FireflyJoss Whedon Offers Readers Serenity
By Paul Davidson
Friday 3 June 2005, by Webmaster
New comics based on the Firefly universe promise glimpses of things to come.
June 2, 2005 - When we last left Captain Malcolm and his ragtag crew of smugglers, the schemes of a sinister bounty hunter had been foiled, and River was learning to interact with the crew, slowly overcoming the debilitating effects of the government’s mysterious experiments on her.
And while the adventures of Serenity and her crew — alone in the wild fringes of Alliance territory — continue, we’re left in the dark, waiting for Joss Whedon’s feature film. As any fan knows by now, Serenity has been postponed from its original April release date until September.
But Mal Reynolds and his gang have a knack for coming to the rescue, and those of us who desperately need more Firefly are the ones being rescued this summer. Thanks to Dark Horse Comics, a special three-issue series of Firefly comic books will hit news-stands and comic shops this summer, letting us in on the events that befall the Serenity crew in between the television series and the upcoming movie.
Joss Whedon, the creator of Firefly and several other quirky TV shows (Angel, Buffy the Vampire Slayer) is behind the comic series himself; he’ll be writing the three issues along with Brett Matthews, one of the original Firefly series scribes.
The job of pencilling and coloring the Firefly comics goes to the young artist Vilmar Nunes Conrado, who draws under the name Will Conrad. While Conrad’s work may not be well known, the up-and-coming Brazilian has worked with Joss Whedon before, and Whedon has a knack for holding onto talent. Indeed, many of the Serenity crew first began working with Whedon on the sets of Buffy and Angel: Nathan Fillion (Mal), Gina Torres (Zoe), and Adam Baldwin (Jayne) all had memorable roles as villains in those earlier projects of Whedon’s.
While Will Conrad may still be a bit of a newcomer in the comic scene, he’s certainly no slouch with the pen and pencil, as his online comic gallery demonstrates. Conrad has worked on several Dark Horse Publications — notably The Scorpion King and Star Wars Tales — and was introduced to Joss Whedon’s franchises when he helped ink Buffy the Vampire Slayer #35.
When the first issue of the three-part Serenity miniseries hits the street on July 6, the intrepid Reynolds and company find themselves in the midst of another heist gone wrong. The Serenity crew must outwit both government agents and mercenaries if they want to keep their operation — and their lives — intact. If it sounds like more of the same, it probably is — more of what made Firefly so good, anyway. Brett Matthews promises a tone that is identical to the television show, with all scares, laughs and romanctic tension. "It’s funny, it’s tragic, it’s thrilling, it’s sexy, it’s uplifting and it’s depressing — all at the same time... that complex mix that permeates the show and film and which Joss is without peer at.

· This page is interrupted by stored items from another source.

/-- Every operand of a command is one that the part and its buses have. [DESIGN CHOICE: log entry 8] -/
def Instr.wf : Instr → Bool
  | .hello h _ _ _ _ => requestWf h
  | .handshakeTimeout _ => true
  | .close h => requestWf h
  | .sessionIdleTimeout _ => true
  | .read h _ => requestWf h
  | .write h _ => requestWf h
  | .describe h _ => requestWf h
  | .openSet h => requestWf h
  | .stage h _ _ => requestWf h
  | .readStaged h _ _ => requestWf h
  | .commit h _ _ => requestWf h
  | .abort h _ => requestWf h
  | .discard h _ => requestWf h
  | .snapshot h _ _ => requestWf h
  | .blockInit h _ _ _ _ => requestWf h
  | .blockSeg h _ _ _ => requestWf h
  | .blockEnd h _ _ => requestWf h
  | .blockTransferTimeout _ => true
  | .subscribe h _ _ _ _ => requestWf h
  | .unsubscribe h _ => requestWf h
  | .periodicNotice _ _ => true
  | .store h => requestWf h
  | .storeComplete _ => true
  | .clearStore h => requestWf h
  | .wake _ node _ => decide (node < 16)
  | .canFrameReceived _ => true
  | .canMessageTimeout _ => true
  | .relayTimeout _ _ => true
  | .mbxGo _ => true
  | .mbxRspClear => true
  | .mbxNtcClear => true
  | .fenceValueWrite chan layer _ => chanNo chan && decide (layer ≤ 16)
  | .ringTailWrite ring _ => ringNo ring
  | .ringCtrlWrite ring _ => ringNo ring
  | .registerWrite _ _ => true
  | .safeCauseAck h _ => requestWf h
  | .lifecycleRequest h _ => requestWf h
  | .rollbackAdvance h _ => requestWf h
  | .settingsGenerationWrite h _ _ => requestWf h
  | .programOwnerSlot h _ _ => requestWf h
  | .revokeOwnerSlot h _ => requestWf h
  | .attestationNonce h _ => requestWf h
  | .armTrial h _ => requestWf h
  | .confirmTrial h _ => requestWf h
  | .confirmWindowExpiry _ => true
  | .warmReset h _ => requestWf h
  | .mediaDomainReset h _ => requestWf h
  | .timeSet h _ => requestWf h
  | .applyPendingStep h _ => requestWf h
  | .ppsSecondsWrite h _ => requestWf h
  | .adjWrite h _ => requestWf h
  | .yieldNow h _ => requestWf h
  | .snapshotNow h _ => requestWf h
  | .periodicCounterSnapshot => true
  | .taggedBundleRecord r _ _ => pavNo r.pav
  | .turnstileBinding h unit _ => requestWf h && turnstileNo unit
  | .turnstileCancel h unit _ => requestWf h && turnstileNo unit
  | .turnstileWindowEnd unit _ _ => turnstileNo unit
  | .turnstileSourceEnded unit => turnstileNo unit
  | .testStart h _ => requestWf h
  | .testCancel h _ => requestWf h
  | .testComplete _ _ _ => true
  | .hostNote h _ => requestWf h
  | .timetableTick => true
  | .commitFire set => setNo set
  | .commitReadyPoint set => setNo set
  | .commitDecisionPoint set => setNo set
  | .commitCutoff set => setNo set
  | .armDeadline set => setNo set
  | .channelStart chan => chanNo chan
  | .channelStop chan => chanNo chan
  | .snapshotCapture _ => true
  | .audioGroupStart group => audioGroup group
  | .dramRetrainingWindow dch => dramChan dch
  | .alarm _ _ _ => true
  | .gpioPulse _ pin _ _ => decide (pin < 16)
  | .triggerOutputPulse tg _ => decide (tg < 16)
  | .finishedSetRelease set => setNo set
  | .lineReceived chan segs _ => chanNo chan && segs.all (fun g => laneNo g.lane)
  | .boundarySupplied chan => chanNo chan
  | .firstBoundarySupplied chan => chanNo chan
  | .decodedPicturePresented chan => chanNo chan
  | .lineMissing chan _ => chanNo chan
  | .laneFailed lane => laneNo lane
  | .laneRestored lane => laneNo lane
  | .laneTrainingComplete lane _ => laneNo lane
  | .electricalIdleEntry lane => laneNo lane
  | .fastExit lane _ => laneNo lane
  | .carriagewayIdleTimeout port => portNo port
  | .pergolaRowReady chan _ => chanNo chan
  | .fetchComplete stall => stallNo stall
  | .motionFieldDelivered stall band => stallNo stall && stallNo band
  | .rowBudgetSet chan _ => chanNo chan
  | .operandToken stall slot => stallNo stall && decide (slot < 5)
  | .coachDispatch pav => pavNo pav
  | .bandRetire stall _ _ _ _ => stallNo stall
  | .seamCoachComplete stall => stallNo stall
  | .engineFault stall row word => stallNo stall && decide (row < 8) && sramWordNo word
  | .selfTestComplete pav _ => engineNo pav
  | .probationEnd pav => engineNo pav
  | .spareReady pav _ => pavNo pav
  | .departureRow chan _ => chanNo chan
  | .departureUnitRelease stall => stallNo stall
  | .ringDelivery ring _ _ _ _ _ => decide (ring < 16)
  | .inputRingConsume ring _ => ringNo ring && decide (16 ≤ ring)
  | .inputPacketReceived chan path p _ => chanNo chan && decide (path < 2) && datagramWf p.source && decide (p.payload < 128) &&
    decide (p.seq < 65536)
  | .inputPacketLost chan seq => chanNo chan && decide (seq < 65536)
  | .accessUnitDecoded chan _ => chanNo chan
  | .confidenceRowResult chan _ _ decoded _ => chanNo chan && decide (decoded < 4294967296)
  | .netLinkChange port _ => portNo port
  | .arpResolve port => portNo port
  | .arpReceived port _ => portNo port
  | .igmpQuery port _ => portNo port
  | .icmpEcho port _ => portNo port
  | .ptpSync port _ => portNo port
  | .ptpAnnounce port _ => portNo port
  | .ptpDelayResp port _ => portNo port
  | .ptpMessageSend port kind _ => portNo port && decide (kind < 4)
  | .ptpParentLost => true
  | .slewComplete => true
  | .holdoverLimitExpiry => true
  | .ppsInEdge _ => true
  | .captureEdge input _ _ => decide (input < 8)
  | .audioFrameReceived port _ _ _ => serialPort port
  | .audioMasterFrame port _ => serialPort port
  | .audioSampleRead port => serialPort port
  | .audioSilenceEnd port => serialPort port
  | .audioRampComplete port => serialPort port
  | .followLoopUpdate port => serialPort port
  | .audioOutputFrame port _ => serialPort port
  | .audioAccessUnitCoded output _ => audioOutput output
  | .cwFrameReceived port _ => portNo port
  | .cwAck port _ => portNo port
  | .cwNak port _ => portNo port
  | .cwCredit port vc _ => portNo port && decide (vc < 4)
  | .cwAckTimeout port => portNo port
  | .cwRetryExhausted port => portNo port
  | .cwPortUp port => portNo port
  | .linkid port node _ _ => portNo port && nodeNo node
  | .join j => nodeNo j.node && decide (j.parent < 256) && decide (j.depth < 256) && decide (j.upPort < 256) &&
    decide (j.links < 65536)
  | .joinRetry => true
  | .admitMember node _ => nodeNo node
  | .rejectMember _ => true
  | .topo _ => true
  | .joinWindowExpiry => true
  | .heartbeat node _ _ => nodeNo node
  | .heartbeatMissed node => nodeNo node
  | .tsync _ _ => true
  | .tdelayReq node _ _ => nodeNo node
  | .tdelayRsp _ => true
  | .prepare coordinator set _ _ => decide (coordinator ≤ 16) && preparedNo coordinator set
  | .armed node set => decide (node ≤ 16) && setNo set
  | .refused node set _ _ => decide (node ≤ 16) && setNo set
  | .ready node set => decide (node ≤ 16) && setNo set
  | .notReady node set => decide (node ≤ 16) && setNo set
  | .commitDecision set decision _ => setNo set && decide (1 ≤ decision) && decide (decision < 4)
  | .snapdata node _ _ _ _ _ => nodeNo node
  | .relay cls req => decide (cls < 4) && req.relayable
  | .relayRsp node _ _ _ _ => nodeNo node
  | .spanreq group node => decide (group < 4) && nodeNo node
  | .rowstat chan node _ _ _ _ _ => chanNo chan && nodeNo node
  | .seam chan node _ _ _ _ => chanNo chan && nodeNo node
  | .border chan node _ _ _ => chanNo chan && nodeNo node
  | .pyramid chan node _ _ => chanNo chan && nodeNo node
  | .unitArrived chan node _ _ _ _ => chanNo chan && nodeNo node
  | .pairid _ => true
  | .digest records => records.all (fun r => decide (r.chan < 160))
  | .ckptReq chan => chanNo chan
  | .ckpt chan _ => chanNo chan
  | .claimed _ => true
  | .handover _ => true
  | .handoverTick => true
  | .pairbeat _ => true
  | .pairLinkTimeout => true
  | .peerHeartbeatFailed => true
  | .peerHeartbeatLive => true
  | .drawbarReleased => true
  | .claimSlot _ => true
  | .sendingStrobeStop => true
  | .revertHoldoffComplete => true
  | .primarySuspectYield => true
  | .refreshDue dch rank bank => dramChan dch && decide (rank < 2) && decide (bank < 16)
  | .dramCommandCycle dch arrivals _ _ => dramChan dch && arrivals.all (fun r => decide (r.cls < 4))
  | .dramEccError addr _ => dramAddress addr
  | .mr4Read dch _ _ => dramChan dch
  | .boardTemperatureChange _ => true
  | .debtPaymentComplete dch => dramChan dch
  | .powerDownEntry dch rank => dramChan dch && decide (rank < 2)
  | .selfRefreshWake quarter => quarterNo quarter
  | .selfRefreshReentry quarter => quarterNo quarter
  | .oscillatorRun dch _ => dramChan dch
  | .demandMeasurement demand => decide (demand.length = 4)
  | .referenceGlitch => true
  | .referenceStop _ => true
  | .referenceQualified _ _ => true
  | .rootLocked => true
  | .lossOfLock _ _ => true
  | .bypassAcquisitionAttempt => true
  | .referenceStartupTimeout _ => true
  | .holdoverAlarm => true
  | .lodgeRuleFire rule _ => ruleNo rule
  | .brownoutSequence rule _ => ruleNo rule
  | .thermalTrip sensor _ => decide (sensor < 16)
  | .wakeNLow => true
  | .vlodgePowerOn _ => true
  | .vinPowerOn _ => true
  | .pinReset => true
  | .lodgeReset _ => true
  | .watchdogExpiry _ => true
  | .startingComplete _ => true
  | .timeAnchor => true
  | .blackBoxWrite => true
  | .coalesceExpiry _ _ _ => true
  | .ruleConditionCleared rule => ruleNo rule
  | .thermalHoldRelease => true
  | .vlodgeLoss => true
  | .resetNRisingEdge _ => true
  | .ptpDelayReq port _ => portNo port
  | .heartbeatSend => true
  | .tsyncSend => true
  | .tdelayReqSend => true
  | .pairbeatSend => true
  | .st211030Packet flow => flowNo flow
  | .returnVideoLine chan _ => chanNo chan
  | .decodeAssistComplete stall => stallNo stall
  | .substituteReconstructionComplete stall => stallNo stall
  | .performanceCounterWrap counter => decide (counter < 1152)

"The struggle is that of the show, it remains the same — how do you make your way in a very hard world? In Mal’s case, a world that pretty much wants nothing to do with you? That you fought to keep from becoming what it has... and lost. What are you willing to do to survive? How much does it take to make a life worth living? Where do you draw your lines? What do you take with you, and what do you leave behind?"
Ultimately, it’s these questions that help draw us into the Firefly story. Reynolds and his comrades don’t have everything together like the crew of the USS Enterprise do. Neither are they fighting an epic battle of good versus evil like the heroes of Star Wars. They’ve already lost their wars, and now they’re just trying to survive. Only their own fates — and those of their fellow passengers — rest in their hands; and in that way, they’re just like the rest of us.
So what else can we expect from the Serenity comics? Perhaps the return of some familiar faces; Matthews hinted that the crime boss Badger would make an appearance, for example. And then there are the numerous mysteries that beg for revelation; for instance, what is Shepherd Book’s real story? A few more clues to that puzzle will present themselves in the comic collection, but not necessarily any complete answers. And disclosure in the biggest mystery so far, the true nature of the Alliance’s interest in River, will have to wait until Serenity the movie.
Undoubtedly, the comics will share something else in common with the TV series; they’ll leave us hanging and wanting more. But who knows; if the comics sell well, and the movie is a hit, Firefly just might find its way back onto TV.